What to do: Below are some records. Return exactly the lines from the one containing "def instrMeasure (i" through the one containing "and lowers the measure. -/", both included, and only those.

Records for the task:
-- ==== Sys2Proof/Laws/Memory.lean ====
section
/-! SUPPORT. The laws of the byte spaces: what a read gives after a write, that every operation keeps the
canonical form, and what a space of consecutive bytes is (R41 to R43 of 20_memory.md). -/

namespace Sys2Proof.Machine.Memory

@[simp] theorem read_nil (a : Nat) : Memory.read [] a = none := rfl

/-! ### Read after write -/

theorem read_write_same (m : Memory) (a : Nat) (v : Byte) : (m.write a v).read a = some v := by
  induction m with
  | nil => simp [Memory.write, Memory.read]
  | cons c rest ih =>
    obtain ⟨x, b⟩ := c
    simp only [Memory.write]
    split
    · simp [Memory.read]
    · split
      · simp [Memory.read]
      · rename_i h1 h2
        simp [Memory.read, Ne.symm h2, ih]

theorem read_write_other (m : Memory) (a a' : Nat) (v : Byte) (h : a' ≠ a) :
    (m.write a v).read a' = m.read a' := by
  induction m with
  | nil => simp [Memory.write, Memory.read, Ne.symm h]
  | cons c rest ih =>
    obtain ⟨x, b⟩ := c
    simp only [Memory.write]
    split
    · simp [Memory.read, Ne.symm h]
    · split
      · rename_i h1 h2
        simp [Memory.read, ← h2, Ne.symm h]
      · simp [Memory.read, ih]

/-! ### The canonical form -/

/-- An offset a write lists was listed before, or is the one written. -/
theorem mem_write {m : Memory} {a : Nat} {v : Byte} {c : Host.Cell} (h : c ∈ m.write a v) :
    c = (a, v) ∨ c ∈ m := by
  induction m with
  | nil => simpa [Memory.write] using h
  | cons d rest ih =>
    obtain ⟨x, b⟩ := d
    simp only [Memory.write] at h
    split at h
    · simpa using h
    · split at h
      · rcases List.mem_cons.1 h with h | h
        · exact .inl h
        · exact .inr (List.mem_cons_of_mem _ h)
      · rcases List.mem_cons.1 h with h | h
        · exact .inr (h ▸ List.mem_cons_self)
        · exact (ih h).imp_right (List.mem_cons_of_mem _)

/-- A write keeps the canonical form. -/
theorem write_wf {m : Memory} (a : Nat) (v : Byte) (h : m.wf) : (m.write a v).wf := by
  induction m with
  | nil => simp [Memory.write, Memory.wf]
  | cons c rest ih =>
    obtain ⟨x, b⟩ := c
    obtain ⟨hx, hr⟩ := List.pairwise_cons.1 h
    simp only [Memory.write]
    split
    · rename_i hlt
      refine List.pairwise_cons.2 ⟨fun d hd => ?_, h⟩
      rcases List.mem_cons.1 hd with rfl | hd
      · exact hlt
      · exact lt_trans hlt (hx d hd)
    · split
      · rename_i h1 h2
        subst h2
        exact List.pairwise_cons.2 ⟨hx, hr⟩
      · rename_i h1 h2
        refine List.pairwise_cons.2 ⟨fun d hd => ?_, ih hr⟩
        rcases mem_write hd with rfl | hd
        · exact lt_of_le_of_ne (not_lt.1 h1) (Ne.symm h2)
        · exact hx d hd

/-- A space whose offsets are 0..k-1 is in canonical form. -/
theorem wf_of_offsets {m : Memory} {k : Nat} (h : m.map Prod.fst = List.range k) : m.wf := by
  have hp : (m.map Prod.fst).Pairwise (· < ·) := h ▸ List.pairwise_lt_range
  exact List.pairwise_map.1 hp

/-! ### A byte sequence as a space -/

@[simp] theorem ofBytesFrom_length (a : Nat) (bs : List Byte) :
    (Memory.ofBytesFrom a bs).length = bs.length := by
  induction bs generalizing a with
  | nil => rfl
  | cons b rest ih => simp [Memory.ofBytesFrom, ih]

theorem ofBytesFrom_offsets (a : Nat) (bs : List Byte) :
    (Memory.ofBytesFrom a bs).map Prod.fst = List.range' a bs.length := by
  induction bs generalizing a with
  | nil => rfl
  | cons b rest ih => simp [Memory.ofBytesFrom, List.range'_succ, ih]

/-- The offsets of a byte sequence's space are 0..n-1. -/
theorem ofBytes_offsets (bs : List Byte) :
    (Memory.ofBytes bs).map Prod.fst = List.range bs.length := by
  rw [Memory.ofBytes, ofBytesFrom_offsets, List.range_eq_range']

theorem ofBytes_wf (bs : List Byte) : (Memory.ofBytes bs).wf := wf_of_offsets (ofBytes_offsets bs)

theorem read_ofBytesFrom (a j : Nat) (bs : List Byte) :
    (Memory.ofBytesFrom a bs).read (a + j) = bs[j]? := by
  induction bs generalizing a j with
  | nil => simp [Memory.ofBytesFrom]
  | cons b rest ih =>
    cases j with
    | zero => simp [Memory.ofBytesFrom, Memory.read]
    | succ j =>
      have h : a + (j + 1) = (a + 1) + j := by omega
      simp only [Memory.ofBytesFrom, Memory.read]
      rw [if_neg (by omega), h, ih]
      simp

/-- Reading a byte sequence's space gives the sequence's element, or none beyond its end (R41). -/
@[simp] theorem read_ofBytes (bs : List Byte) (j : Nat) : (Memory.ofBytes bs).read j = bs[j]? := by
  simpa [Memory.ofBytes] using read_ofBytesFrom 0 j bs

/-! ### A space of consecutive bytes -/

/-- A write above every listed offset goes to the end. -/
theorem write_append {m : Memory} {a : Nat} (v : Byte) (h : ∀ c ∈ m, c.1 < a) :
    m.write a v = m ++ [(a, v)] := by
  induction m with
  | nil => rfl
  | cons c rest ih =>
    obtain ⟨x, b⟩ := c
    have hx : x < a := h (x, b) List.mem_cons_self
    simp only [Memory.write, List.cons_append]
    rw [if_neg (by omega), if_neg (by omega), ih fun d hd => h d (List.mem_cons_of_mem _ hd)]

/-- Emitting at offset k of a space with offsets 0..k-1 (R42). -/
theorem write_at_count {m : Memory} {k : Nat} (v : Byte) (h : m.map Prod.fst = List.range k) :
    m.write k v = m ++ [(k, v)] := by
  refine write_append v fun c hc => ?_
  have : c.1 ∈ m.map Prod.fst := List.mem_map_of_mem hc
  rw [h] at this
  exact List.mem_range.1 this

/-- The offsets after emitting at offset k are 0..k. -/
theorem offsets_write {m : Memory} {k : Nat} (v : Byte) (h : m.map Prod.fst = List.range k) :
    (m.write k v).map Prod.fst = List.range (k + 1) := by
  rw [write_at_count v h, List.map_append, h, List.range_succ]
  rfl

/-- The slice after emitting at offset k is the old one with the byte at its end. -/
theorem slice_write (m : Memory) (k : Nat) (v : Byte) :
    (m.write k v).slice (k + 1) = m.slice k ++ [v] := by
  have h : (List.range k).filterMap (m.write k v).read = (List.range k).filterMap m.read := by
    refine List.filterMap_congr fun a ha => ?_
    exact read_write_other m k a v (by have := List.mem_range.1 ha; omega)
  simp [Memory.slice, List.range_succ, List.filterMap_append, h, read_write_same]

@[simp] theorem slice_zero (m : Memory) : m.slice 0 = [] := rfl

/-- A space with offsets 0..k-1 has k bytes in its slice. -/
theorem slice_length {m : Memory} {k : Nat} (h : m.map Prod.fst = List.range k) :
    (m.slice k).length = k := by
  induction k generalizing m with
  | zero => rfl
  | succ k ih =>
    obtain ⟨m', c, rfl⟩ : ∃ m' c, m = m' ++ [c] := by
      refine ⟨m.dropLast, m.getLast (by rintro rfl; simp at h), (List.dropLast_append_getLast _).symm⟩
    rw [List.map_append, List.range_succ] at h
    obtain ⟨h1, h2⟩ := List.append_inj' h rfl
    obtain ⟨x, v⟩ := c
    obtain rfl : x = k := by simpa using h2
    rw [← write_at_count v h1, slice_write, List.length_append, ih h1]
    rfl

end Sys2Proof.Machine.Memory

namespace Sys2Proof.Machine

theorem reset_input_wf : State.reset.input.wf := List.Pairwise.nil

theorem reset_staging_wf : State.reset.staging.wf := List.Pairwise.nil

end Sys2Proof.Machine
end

---

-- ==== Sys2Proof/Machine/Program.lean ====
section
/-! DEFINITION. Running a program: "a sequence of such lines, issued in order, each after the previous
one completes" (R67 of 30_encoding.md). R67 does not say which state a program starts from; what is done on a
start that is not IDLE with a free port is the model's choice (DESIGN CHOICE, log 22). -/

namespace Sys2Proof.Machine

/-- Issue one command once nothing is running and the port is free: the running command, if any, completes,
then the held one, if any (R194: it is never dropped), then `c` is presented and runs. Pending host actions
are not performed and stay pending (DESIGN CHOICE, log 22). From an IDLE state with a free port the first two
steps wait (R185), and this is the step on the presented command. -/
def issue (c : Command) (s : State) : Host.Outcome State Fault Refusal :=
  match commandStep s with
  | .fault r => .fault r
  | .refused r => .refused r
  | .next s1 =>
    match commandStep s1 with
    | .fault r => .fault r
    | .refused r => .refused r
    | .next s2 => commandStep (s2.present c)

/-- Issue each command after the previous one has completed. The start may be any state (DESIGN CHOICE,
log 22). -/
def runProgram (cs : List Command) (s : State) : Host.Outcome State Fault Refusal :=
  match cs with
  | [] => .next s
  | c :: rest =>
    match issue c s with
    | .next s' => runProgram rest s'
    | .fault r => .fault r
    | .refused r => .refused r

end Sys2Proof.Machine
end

* * *

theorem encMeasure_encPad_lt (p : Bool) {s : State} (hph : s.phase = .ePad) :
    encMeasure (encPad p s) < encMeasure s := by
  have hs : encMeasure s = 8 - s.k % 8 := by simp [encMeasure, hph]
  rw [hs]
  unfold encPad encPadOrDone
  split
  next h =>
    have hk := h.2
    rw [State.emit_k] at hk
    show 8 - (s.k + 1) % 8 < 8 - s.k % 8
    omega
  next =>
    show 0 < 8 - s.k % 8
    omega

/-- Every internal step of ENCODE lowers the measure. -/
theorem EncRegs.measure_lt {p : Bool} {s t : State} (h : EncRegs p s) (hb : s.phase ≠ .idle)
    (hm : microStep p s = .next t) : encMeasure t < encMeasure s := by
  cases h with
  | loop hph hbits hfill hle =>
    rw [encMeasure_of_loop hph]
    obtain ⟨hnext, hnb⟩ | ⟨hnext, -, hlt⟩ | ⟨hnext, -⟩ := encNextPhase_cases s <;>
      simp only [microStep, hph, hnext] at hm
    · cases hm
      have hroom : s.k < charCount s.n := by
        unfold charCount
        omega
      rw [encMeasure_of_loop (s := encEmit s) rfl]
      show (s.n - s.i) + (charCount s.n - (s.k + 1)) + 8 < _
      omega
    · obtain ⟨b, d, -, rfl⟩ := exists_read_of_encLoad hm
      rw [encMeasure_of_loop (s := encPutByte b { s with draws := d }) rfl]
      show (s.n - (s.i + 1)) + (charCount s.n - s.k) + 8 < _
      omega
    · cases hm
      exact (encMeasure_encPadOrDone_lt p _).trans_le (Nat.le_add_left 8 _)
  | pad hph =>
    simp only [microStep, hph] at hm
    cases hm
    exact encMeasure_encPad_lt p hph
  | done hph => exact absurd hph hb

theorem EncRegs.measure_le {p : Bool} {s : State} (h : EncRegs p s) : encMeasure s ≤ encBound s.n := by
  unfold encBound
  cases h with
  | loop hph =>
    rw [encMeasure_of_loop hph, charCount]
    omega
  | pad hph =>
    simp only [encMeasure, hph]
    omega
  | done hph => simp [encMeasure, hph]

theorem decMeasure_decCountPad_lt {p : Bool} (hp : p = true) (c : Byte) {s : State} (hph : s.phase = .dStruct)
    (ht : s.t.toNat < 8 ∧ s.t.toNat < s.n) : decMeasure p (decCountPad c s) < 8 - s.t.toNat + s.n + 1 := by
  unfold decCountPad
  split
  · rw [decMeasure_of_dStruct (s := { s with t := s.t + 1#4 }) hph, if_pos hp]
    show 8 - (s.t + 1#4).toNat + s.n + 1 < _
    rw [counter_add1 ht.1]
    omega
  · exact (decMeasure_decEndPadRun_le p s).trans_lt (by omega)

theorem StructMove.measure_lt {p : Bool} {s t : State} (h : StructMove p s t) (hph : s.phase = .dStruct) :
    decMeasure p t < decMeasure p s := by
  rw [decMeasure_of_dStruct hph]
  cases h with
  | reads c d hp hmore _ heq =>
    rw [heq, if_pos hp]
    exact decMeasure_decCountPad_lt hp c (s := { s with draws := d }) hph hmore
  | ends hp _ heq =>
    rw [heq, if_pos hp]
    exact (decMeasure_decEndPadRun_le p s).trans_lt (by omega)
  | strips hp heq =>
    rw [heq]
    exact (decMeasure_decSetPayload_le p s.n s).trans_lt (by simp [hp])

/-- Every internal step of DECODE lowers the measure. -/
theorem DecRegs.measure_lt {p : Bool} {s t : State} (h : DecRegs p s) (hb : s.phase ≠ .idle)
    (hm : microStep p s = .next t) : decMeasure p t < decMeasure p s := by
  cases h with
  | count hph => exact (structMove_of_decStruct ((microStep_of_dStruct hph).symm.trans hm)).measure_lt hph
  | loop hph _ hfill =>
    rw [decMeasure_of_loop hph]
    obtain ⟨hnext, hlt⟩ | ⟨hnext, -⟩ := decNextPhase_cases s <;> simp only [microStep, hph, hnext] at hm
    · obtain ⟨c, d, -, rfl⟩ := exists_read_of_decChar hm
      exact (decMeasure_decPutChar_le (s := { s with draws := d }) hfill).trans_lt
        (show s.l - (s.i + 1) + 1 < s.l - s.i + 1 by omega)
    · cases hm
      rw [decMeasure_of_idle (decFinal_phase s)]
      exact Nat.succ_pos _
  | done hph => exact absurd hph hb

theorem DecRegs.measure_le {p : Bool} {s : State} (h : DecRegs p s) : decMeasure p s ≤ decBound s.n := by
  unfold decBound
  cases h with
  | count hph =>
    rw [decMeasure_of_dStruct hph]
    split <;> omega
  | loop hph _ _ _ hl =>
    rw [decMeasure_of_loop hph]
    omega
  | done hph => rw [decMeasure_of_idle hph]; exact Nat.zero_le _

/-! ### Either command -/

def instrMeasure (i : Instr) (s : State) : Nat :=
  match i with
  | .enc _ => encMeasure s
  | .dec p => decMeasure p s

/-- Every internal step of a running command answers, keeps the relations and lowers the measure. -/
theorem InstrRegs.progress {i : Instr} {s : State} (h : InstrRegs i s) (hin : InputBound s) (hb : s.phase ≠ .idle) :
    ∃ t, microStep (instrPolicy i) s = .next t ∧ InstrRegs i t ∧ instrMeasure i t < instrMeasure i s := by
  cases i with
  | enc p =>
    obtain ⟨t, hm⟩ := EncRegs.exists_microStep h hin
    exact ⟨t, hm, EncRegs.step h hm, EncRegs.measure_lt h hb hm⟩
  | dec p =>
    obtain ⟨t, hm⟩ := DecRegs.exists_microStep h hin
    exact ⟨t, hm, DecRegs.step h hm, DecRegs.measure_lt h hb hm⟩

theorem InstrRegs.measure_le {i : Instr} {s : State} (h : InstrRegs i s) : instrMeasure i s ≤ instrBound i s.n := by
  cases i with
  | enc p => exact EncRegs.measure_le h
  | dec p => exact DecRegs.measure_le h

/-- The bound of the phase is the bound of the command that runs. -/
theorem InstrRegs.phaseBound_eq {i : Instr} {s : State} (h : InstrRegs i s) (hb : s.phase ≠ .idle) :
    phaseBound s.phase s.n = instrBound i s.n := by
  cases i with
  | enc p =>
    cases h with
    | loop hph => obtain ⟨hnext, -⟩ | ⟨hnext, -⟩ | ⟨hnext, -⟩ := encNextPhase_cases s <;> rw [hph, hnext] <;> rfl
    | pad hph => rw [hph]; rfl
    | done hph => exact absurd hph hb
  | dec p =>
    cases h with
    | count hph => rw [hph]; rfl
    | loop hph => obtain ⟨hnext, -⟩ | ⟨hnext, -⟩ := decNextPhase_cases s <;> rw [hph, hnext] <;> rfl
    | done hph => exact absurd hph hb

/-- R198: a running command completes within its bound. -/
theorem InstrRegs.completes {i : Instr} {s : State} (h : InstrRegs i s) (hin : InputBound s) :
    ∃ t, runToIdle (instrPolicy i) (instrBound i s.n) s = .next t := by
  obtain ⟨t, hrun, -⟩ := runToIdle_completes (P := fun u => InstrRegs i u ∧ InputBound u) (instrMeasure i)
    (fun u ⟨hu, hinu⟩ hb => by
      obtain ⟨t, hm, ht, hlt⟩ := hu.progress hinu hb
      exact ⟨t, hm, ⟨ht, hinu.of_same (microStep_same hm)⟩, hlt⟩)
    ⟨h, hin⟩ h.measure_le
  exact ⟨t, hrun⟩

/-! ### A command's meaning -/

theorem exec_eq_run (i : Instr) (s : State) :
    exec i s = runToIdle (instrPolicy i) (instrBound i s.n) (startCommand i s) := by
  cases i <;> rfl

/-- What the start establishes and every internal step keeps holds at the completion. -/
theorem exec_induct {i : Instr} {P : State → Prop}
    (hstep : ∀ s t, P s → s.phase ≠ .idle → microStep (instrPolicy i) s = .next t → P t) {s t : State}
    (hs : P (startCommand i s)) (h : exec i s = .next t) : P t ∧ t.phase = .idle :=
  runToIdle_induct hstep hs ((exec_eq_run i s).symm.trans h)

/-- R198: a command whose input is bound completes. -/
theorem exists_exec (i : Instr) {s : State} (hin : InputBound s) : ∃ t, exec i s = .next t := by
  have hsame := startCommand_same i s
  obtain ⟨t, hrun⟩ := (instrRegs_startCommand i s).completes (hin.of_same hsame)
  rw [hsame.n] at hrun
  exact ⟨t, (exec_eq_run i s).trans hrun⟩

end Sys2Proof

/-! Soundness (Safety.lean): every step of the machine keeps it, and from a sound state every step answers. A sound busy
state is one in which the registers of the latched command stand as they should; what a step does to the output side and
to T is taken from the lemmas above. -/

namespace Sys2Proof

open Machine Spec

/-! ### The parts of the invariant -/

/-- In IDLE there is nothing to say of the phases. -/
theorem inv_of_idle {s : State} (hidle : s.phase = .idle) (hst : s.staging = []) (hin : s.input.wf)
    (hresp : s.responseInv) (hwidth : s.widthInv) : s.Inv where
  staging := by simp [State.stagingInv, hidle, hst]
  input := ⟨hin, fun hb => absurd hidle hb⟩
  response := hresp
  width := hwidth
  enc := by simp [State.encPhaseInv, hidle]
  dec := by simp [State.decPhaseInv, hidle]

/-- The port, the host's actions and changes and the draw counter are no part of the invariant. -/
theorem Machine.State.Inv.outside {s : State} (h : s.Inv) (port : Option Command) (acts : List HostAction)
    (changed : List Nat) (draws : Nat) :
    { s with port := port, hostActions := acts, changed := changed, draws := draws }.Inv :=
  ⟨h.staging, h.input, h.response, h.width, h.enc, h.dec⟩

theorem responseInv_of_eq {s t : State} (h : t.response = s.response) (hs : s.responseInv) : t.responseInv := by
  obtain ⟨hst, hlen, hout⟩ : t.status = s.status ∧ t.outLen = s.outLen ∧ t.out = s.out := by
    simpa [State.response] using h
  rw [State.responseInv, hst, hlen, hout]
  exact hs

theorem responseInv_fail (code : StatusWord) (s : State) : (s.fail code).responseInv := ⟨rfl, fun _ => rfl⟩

Response to the exercise:
def instrMeasure (i : Instr) (s : State) : Nat :=
  match i with
  | .enc _ => encMeasure s
  | .dec p => decMeasure p s

/-- Every internal step of a running command answers, keeps the relations and lowers the measure. -/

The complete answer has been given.